Friday, January 12, 2024

Couch Potatoes Unite!

I am as I'm sure you've long suspected a single-minded idiot. As much as I admire anyone who successfully multi-tasks, I'm not good at emulating. I have difficulty with the proverbial chewing gum and walking (or doing anything else at the same time) scenario.

I'm a firm believer in 'when we rock, we rock and when we roll, we roll.' I'm not especially keen on getting my peanut butter mixed up with my chocolate metaphorically or metaphysically.  

Thus when I watch TV, I don't watch it with my cell phone in my hand. I don't have any friends (not a boast just a fact) so it's not like I have to text my bestie to discuss whatever just happened on whatever TV program we aren't watching together.    

I sit on my couch and watch TV. My wife is the explorer; she goes off on Paramount Plus or Amazon Prime or Brit Box and Acorn and watches multi-part series on the lives of Professional Sumo Wrestlers or a real-time documentary on the construction of Hadrian's Wall while I watch old episodes of House on PopTV. 

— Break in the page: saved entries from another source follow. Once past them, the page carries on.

/-- R82: every power unit of the model meets the assumptions (a), (b) and (c). That they are imposed on every unit, and
(c) for every exponent where R82 speaks of G and GI alone, is the model's choice (log entry 6). -/
def Obligations.PowerUnitMeetsItsAssumptions : Prop :=
  ∀ (u : PowUnit) (x y : Word),
    (F64.isNaN x = true → F64.isNaN (pow64 u x y) = true) ∧
    (F64.lt 0x0000000000000000 y = true → pow64 u 0x7FF0000000000000 y = 0x7FF0000000000000) ∧
    (F64.isFinite x = true → F64.lt 0x0000000000000000 x = true →
      F64.isNaN (pow64 u x y) = false ∧ F64.le 0x0000000000000000 (pow64 u x y) = true ∧
      (u = .correctlyRounded → F64.isFinite y = true → F64.sign (pow64 u x y) = false))

/-- R121, R32: ENCODE_PIXEL puts the encoded bytes of SIN in QOUT1 and QOUT0, zeros past them, BPP in QLEN, and adds the
clamp events to CLAMP_COUNT; nothing else changes but STATUS. -/
def Obligations.EncodePixelFillsResultRegisters : Prop :=
  ∀ (s : State) (f : DataFormat), DataFormat.ofId s.cfg.format = some f →
    ∃ t : State, exec .encodePixel s = .next t ∧
      (∀ k, k < 16 → (t.qout1 ++ t.qout0).extractLsb' (8 * k) 8 = ((pe f s.sin).bytes[k]?).getD 0) ∧
      t.status.qlen.toNat = f.bpp ∧
      (s.inst.hasClampCounter = true →
        t.clampCount.toNat = min (s.clampCount.toNat + (pe f s.sin).events) (2 ^ 64 - 1)) ∧
      (s.inst.hasClampCounter = false → t.clampCount = s.clampCount) ∧
      t = { s with
            qout0 := t.qout0, qout1 := t.qout1, clampCount := t.clampCount
            status := { s.status with busy := false, done := true, qlen := t.status.qlen } }

/-- R67, R69, R134, R135, R137: the ids of formats and colour spaces; the header's bytes; ENCODE_HEADER writes the 16
bytes of header layout version 1, with FORMAT and the target colour space, whatever SRC_CS and HDR_EN are; OUT from 16
up, and everything but STATUS, is unchanged. -/
def Obligations.EncodeHeaderWritesSixteenBytes : Prop :=
  ([DataFormat.ofId 0, DataFormat.ofId 1, DataFormat.ofId 2, DataFormat.ofId 3, DataFormat.ofId 4] =
      [some .r32f, some .rg32f, some .rgba32f, some .r16f, some .packedR16f] ∧
    [DataFormat.ofId 5, DataFormat.ofId 6, DataFormat.ofId 7, DataFormat.ofId 8, DataFormat.ofId 9] =
      [some .rg16f, some .rgba16f, some .r8, some .packedR8, some .rgbe8] ∧
    [ColorSpace.ofId 0, ColorSpace.ofId 1, ColorSpace.ofId 2, ColorSpace.ofId 3] =
      [some .nonColor, some .ciexyz, some .srgb, some .linearSrgb] ∧
    ∀ id : BitVec 4, (9 < id.toNat → DataFormat.ofId id = none) ∧ (3 < id.toNat → ColorSpace.ofId id = none)) ∧
  (∀ (w h : BitVec 32) (f : DataFormat) (c : ColorSpace), headerBytes w.toNat h.toNat f c =
    [w.extractLsb' 0 8, w.extractLsb' 8 8, w.extractLsb' 16 8, w.extractLsb' 24 8,
      h.extractLsb' 0 8, h.extractLsb' 8 8, h.extractLsb' 16 8, h.extractLsb' 24 8,
      BitVec.ofNat 8 f.id, 0x00, BitVec.ofNat 8 c.id, 0x00, 0x00, 0x00, 0x00, 0x00] ∧
    DataFormat.ofId (BitVec.ofNat 4 f.id) = some f ∧ f.id ≤ 9 ∧
    ColorSpace.ofId (BitVec.ofNat 4 c.id) = some c ∧ c.id ≤ 3) ∧
  ∀ (s : State) (f : DataFormat) (c : ColorSpace), DataFormat.ofId s.cfg.format = some f →
    ColorSpace.ofId s.cfg.dstCs = some c → s.width ≠ 0 → s.height ≠ 0 →
    ∃ t : State, exec .encodeHeader s = .next t ∧
      (∀ k, k < 4 → t.readOut k = some (s.width.extractLsb' (8 * k) 8)) ∧
      (∀ k, k < 4 → t.readOut (4 + k) = some (s.height.extractLsb' (8 * k) 8)) ∧
      t.readOut 8 = some (s.cfg.format.setWidth 8) ∧ t.readOut 9 = some 0x00 ∧
      t.readOut 10 = some (s.cfg.dstCs.setWidth 8) ∧ (∀ k, 11 ≤ k → k ≤ 15 → t.readOut k = some 0x00) ∧
      (∀ a, 16 ≤ a → t.readOut a = s.readOut a) ∧
      t = { s with outMem := t.outMem, status := { s.status with busy := false, done := true } }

As she watches, she has her cell phone close by and Googles all the characters on the screen and learns even more about them. I know Hugh Lurie is in House and one of the people who was in Chicago Fire is also on the show. That's it. She is immersed in her viewing experience and strives to enhance it while I use mine to escape. 

No couches were harmed in the creation of this illustration.

But now, I, too, can multi-task AND get fit all at the time! Sell my clothes, I'm going to heaven! The only way this could be better would be if I had a treadmill hooked up to a generator that supplied power to my TV and the faster I ran, the brighter the colors and the louder the volume. Or maybe vice versa.